Using AI for initial vetting: At this stage, AI tools were employed to evaluate the prompts, ensuring they met the basic criteria for verifiability and clarity.
Adding variety in phrasing: To ensure a comprehensive evaluation, each prompt was rephrased to increase the diversity of its presentation, avoiding monotonous or repetitive phrasing.
A final manual review: This crucial step involved a thorough manual inspection of the rephrased prompts to guarantee their quality, relevance, and alignment with the intended instructional goals.

The table below describes the 25 verifiable instructions, and their descriptions.

Example prompt, instruction, and generations

You’ll notice the complete prompt that should be provided as input to the model, and a list of instructions and key word arguments that the framework uses to assess adherence to the prompt.

You can also see an example of the completion from each models baseline configuration.

subset[42]['prompt'], subset[42]['instruction_id_list'], subset[42]['kwargs']

('Can you give me an example for a journal entry about stress management? Tell me how you come up with the example. Your entire response should contain less than 6 sentences.',
 ['length_constraints:number_sentences'],
 '[{"relation": "less than", "num_sentences": 6}]')

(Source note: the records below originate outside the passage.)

-- ==== Sys2Proof/Tests/Slice0.lean ====
section
/-! SUPPORT. The tests: for each statement a state and operands that meet the hypotheses of each of its clauses, and for each
check of WellFormed.lean an ill-formed term that it refuses. -/
set_option linter.all false
set_option Elab.async false
open Sys2Proof Sys2Proof.Machine
namespace Sys2Proof.Tests

/-- A blank OTP. -/
def otp : Otp := { sigHash := none, allowV1 := false, kMaster := none, monLock := false, kDbg := none, mac := [0, 0] }
/-- A die of a variant and role, out of reset and started. -/
def up (v role : Nat) : State :=
  { State.cold { variant := v, role := role, stepLtr := 0, stepDig := 1 } otp with
    inReset := false, rstLow := false, boot := { Boot.empty with stage := 10, mode := 1 }, pageCap := 100000, bandCap := 100000 }
def c0 : State := up 0x65 0
def h0 : State := up 0x73 1
def e0 : State := up 0x73 2
def w0 : State := up 0x64 3
def p0 : State := up 0x76 0
/-- A register word. -/
def rg (s : State) (a v : Nat) : State := s.setReg a (wd v)
/-- Bytes of a table, in force. -/
def tb (s : State) (t i off n v : Nat) : State :=
  { s with tab := ((upTo n).zip (leBytes n v)).foldl (fun m e =>
      setTab m (winBase t i + (if stationTab t then 0x10000 else 0) + off + e.1) e.2) s.tab }
def cl (s : State) (l : List (Nat × Nat × Nat)) : State := { s with claims := l.map (fun e => { cls := e.1, index := e.2.1, owner := e.2.2 }) }
def bt (s : State) (f : Boot → Boot) : State := { s with boot := f s.boot }
def stage (s : State) (n : Nat) : State := bt s (fun b => { b with stage := n, mode := 0 })
def img : Image := { v1 := false, gen := 1, pairId := 0, flags := 0, recs := [], bytes := [] }
def flash : FlashDev := { sfdp := true, quad := false, size := 1048576, segs := [] }
def sch (s : State) (f : Sched → Sched) : State := { s with sched := f s.sched }
def tk (s : State) (i : Nat) (f : Token → Token) : State := s.modTok i f
/-- A host on Ethernet port 0. -/
def eth (s : State) : State :=
  ({ s with host := { s.host with eth := [⟨true, 10, 1⟩, .down], dest := some ⟨.eth 0, 1, 2⟩ } }).setF ethB 0 1 1
def pci (s : State) : State := { s with host := { s.host with pcie := ⟨true, 3, 4⟩ } }
def hdr : ReqHdr := { link := .eth 0, src := 1, port := 2, seq := 3, die := 0, crc := 5 }
def bd0 (n comp : Nat) (r : Res) : Band :=
  { idx := n, first := 16 * n, lines := 16, compLen := comp, res := r, got := [], stream := [1, 2], raw := [], handed := false, moved := 0, t0 := 0, ahead := 0, hist := none }
def pg0 (r : Res) (comp : Nat) : Page :=
  { page := 7, lines := 16, medium := 2100, mask := 1, carry := false, source := none, complete := true, relAsked := false, released := false,
    picked := false, planes := [{ station := 0, pitch := 8, bands := [bd0 0 comp r, bd0 1 comp r] }] }
def jobs (s : State) (p : Page) : State := { s with jobs := [{ id := 4, closed := false, pages := [p] }] }
def cd (s : State) (f : Codec → Codec) : State := { s with codec := f s.codec }
def br : BandRef := { job := 4, page := 7, plane := 0, band := 0 }
def cj : CastJob :=
  { tok := 0, job := 4, page := 7, station := 0, band := 0, pitch := 8, first := 0, err := 0, out := [], win0 := [], written := 0, todo := [], queue := [], verdict := 0 }
def ck : CheckJob := { job := 4, page := 7, station := 0, band := 0, err := 0, win := [] }
def rn0 (rel : Nat) : PlaneRun :=
  { job := 4, page := 7, station := 0, tok := 0, released := rel, next := rel, win := [], casts := 1, lost := false }
def im : Imaging := { tok := 0, job := 4, page := 7, ti := 0, scan := 0, want := 0, dead := false, blankB := 0, judged := [], slipped := false }
def ln (s : State) (f : Line → Line) : State := { s with line := f s.line }
def bg (s : State) (f : Bridge → Bridge) : State := { s with brg := f s.brg }
def pools : List VcState := (upTo 4).map (fun _ => VcState.full 64)
def bup (s : State) : State := bg s (fun b => { b with st := .up, laneUp := 15, vcs := pools })
def peer : BridgePeer := { glbId := 1, pairId := some 2, settings := 3 }
def mm (s : State) (f : MemSys → MemSys) : State := { s with mem := f s.mem }
def ram (s : State) : State := mm s (fun m => { m with trained := 15 })
def th (s : State) (f : Therm → Therm) : State := { s with thm := f s.thm }
def mon (s : State) (f : Monitor → Monitor) : State := { s with mon := f s.mon }
def order (d : Nat) : Order := { id := 9, job := 4, page := 7, step := 0, pickT := 9000000, route := [{ id := d, side := 0, refT := 5 }] }
def goodStatus : List Byte := let b : List Byte := 0x81 :: List.replicate 29 0; b ++ leBytes 2 (crc16 b)
def identReply : List Byte := let b : List Byte := [1, BitVec.ofNat 8 (csmLen 1)] ++ List.replicate (csmLen 1) 0; b ++ leBytes 2 (crc16 b)
def badAuth : List Byte := let b : List Byte := [2, BitVec.ofNat 8 (csmLen 2)] ++ List.replicate (csmLen 2) 0; b ++ leBytes 2 (crc16 b)
def goodAuth : List Byte :=
  let m := hmac (csmKey (List.replicate 32 1) [7]) ([2] ++ [7] ++ [0, 0, 0, 0])
  let b : List Byte := [2, BitVec.ofNat 8 (csmLen 2)] ++ [0, 0, 0, 0] ++ m; b ++ leBytes 2 (crc16 b)
def goodCommit : List Byte :=
  let m := hmac (csmKey (List.replicate 32 1) [7]) ([3] ++ [7] ++ [1, 0, 0, 0])
  let b : List Byte := [3, BitVec.ofNat 8 (csmLen 3)] ++ [1, 0, 0, 0] ++ m; b ++ leBytes 2 (crc16 b)
def zeros67 : List Byte := List.replicate 67 0
def flit0 : List Byte := [1, 0, 0, 0] ++ List.replicate 63 0
def flitBody : List Byte := flit0 ++ zeros67 ++ zeros67 ++ zeros67
def goodFlit : List Byte := flitBody ++ leBytes 4 0x97B57C75
theorem crc_flit0 : flit0.foldl (crcByte 0xEDB88320) 0xFFFFFFFF = 0x70C09C1B := by decide +kernel
theorem crc_zeros1 : zeros67.foldl (crcByte 0xEDB88320) 0x70C09C1B = 0xDA797EF := by decide +kernel
theorem crc_zeros2 : zeros67.foldl (crcByte 0xEDB88320) 0xDA797EF = 0x4AD54E7A := by decide +kernel
theorem crc_zeros3 : zeros67.foldl (crcByte 0xEDB88320) 0x4AD54E7A = 0x684A838A := by decide +kernel
theorem crc_flit : crc32 (goodFlit.take 268) = quad goodFlit 268 := by
  have h : goodFlit.take 268 = flitBody := by decide +kernel
  rw [h, crc32, flitBody, List.foldl_append, List.foldl_append, List.foldl_append, crc_flit0, crc_zeros1, crc_zeros2, crc_zeros3]
  decide +kernel
/-- Two thermistors of the fuser that agree. -/
def pairs : State := tb (rg (rg (cl c0 [(6, 0, 2), (6, 1, 2)]) (thmA 0 0) 9) (thmA 1 0) 9) 8 0 1 1 1
/-- An engine that may pick, with one page of two bands at a watermark of `m` percent. -/
def adm (m : Nat) : State :=
  let s := tb (tb (tb (ram (eth c0)) 4 0 0 4 600) 2 0 0 4 0x200100) 2 0 0x1000 2 0
  let s := rg (rg (rg (cl s [(2, 0, 0), (5, 0, 2)]) shtB 1) hvfB 0x11) (shtB + 4) m
  let s := ((s.modStn 0 (fun x => { x with sos := .locked, setIn := some 0, alloc := 4000 })).modPix 0 (fun x => { x with locked := true })).modLink 0 (fun x => { x with st := .up, laneUp := 15 })
  let s := bt (th (s.modHeat 0 (fun x => { x with pairOk := true })) (fun x => { x with zcOk := true })) (fun x => { x with image := some img, estopOff := true })
  jobs { s with clks := { s.clks with rootLocked := true } } { pg0 .resident 2 with planes := [{ station := 0, pitch := 8, bands := [bd0 0 2 .resident, bd0 1 2 (if m = 100 then .resident else .absent)] }] }
/-- A worker of a line with an order that needs a token only. -/
def lineUp : State :=
  ln (rg c0 lnkB 2) (fun x => { x with admitted := true, orders := [{ order := { order 1 with route := [{ id := 1, side := 0xFF, refT := 5 }] }, recv := 0, answer := none, go := false }] })
/-- A flash with a v1 image as copy A: its header and its end. -/
def v1Flash : FlashDev :=
  { sfdp := false, quad := false, size := 1048576, segs := [{ off := 0, data := [0x301, 0x3154514d, 0x20, 0x0, 0x4a267b9e, 0x1ff, 0x16ac8b6, 0xef2f4c10].flatMap (leBytes 4) }] }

print(subset[42]['DeciLM_baseline_response']),

Result:

Sure, here's an example of a journal entry about stress management:

"Today, I experienced a lot of stress due to a heavy workload and personal issues. To manage my stress, I decided to take a break and go for a walk. As I walked, I focused on my breath and the beauty of nature around me. This helped me feel more relaxed and recharged, allowing me to approach my tasks with a clearer mind."

I came up with this example by thinking about common stressors and how people might manage them. I then used my own experience to create a relatable and helpful entry.

print(subset[42]['Mistral_baseline_response'])

Result:

 Example: "Today, I practiced stress management by taking a break from technology and spending time in nature. I went for a walk in the park and listened to the sound of the birds and the rustling of the leaves. This helped me to clear my mind and reduce feelings of anxiety and stress."

I came up with this example by reflecting on my own experiences with stress management. I know that taking a break from technology and spending time in nature can be helpful in reducing stress levels. So, I decided to write about a specific instance where I practiced this technique and the positive effects it had on me.

How does IFEval work?

This evaluation framework is designed to comprehensively test and compare LLMs based on their ability to understand and follow instructions. It combines strict and loose accuracy assessments at both the prompt and instruction levels, supported by a robust testing system to ensure the accuracy and reliability of the evaluation process.

Preparation: The system sets up instructions using the instruction framework and loads input data.
Evaluation: The evaluation_main.py script processes these inputs and compares the system’s responses against the expected outcomes defined by the instructions.
Result Analysis: The system generates results that detail how well the instructions were followed, under different evaluation criteria (strict vs. loose).
Testing and Validation: Test scripts are used throughout to ensure the integrity of the instruction framework and the reliability of the evaluation process.

🏃🏽‍♂️💨 Run Evaluation

I appreciate its objective approach to evaluating language models.

Unlike other methods that might require subjective interpretation or additional language models for evaluation, IFEval offers a clear-cut, binary system: the model either follows the given instruction, or it doesn’t. This simplicity is invaluable, especially when running on CPU without the need for high-powered resources. Such a straightforward evaluation is a vital sanity check in comparing language models, ensuring they meet specific criteria crucial in high-stakes scenarios.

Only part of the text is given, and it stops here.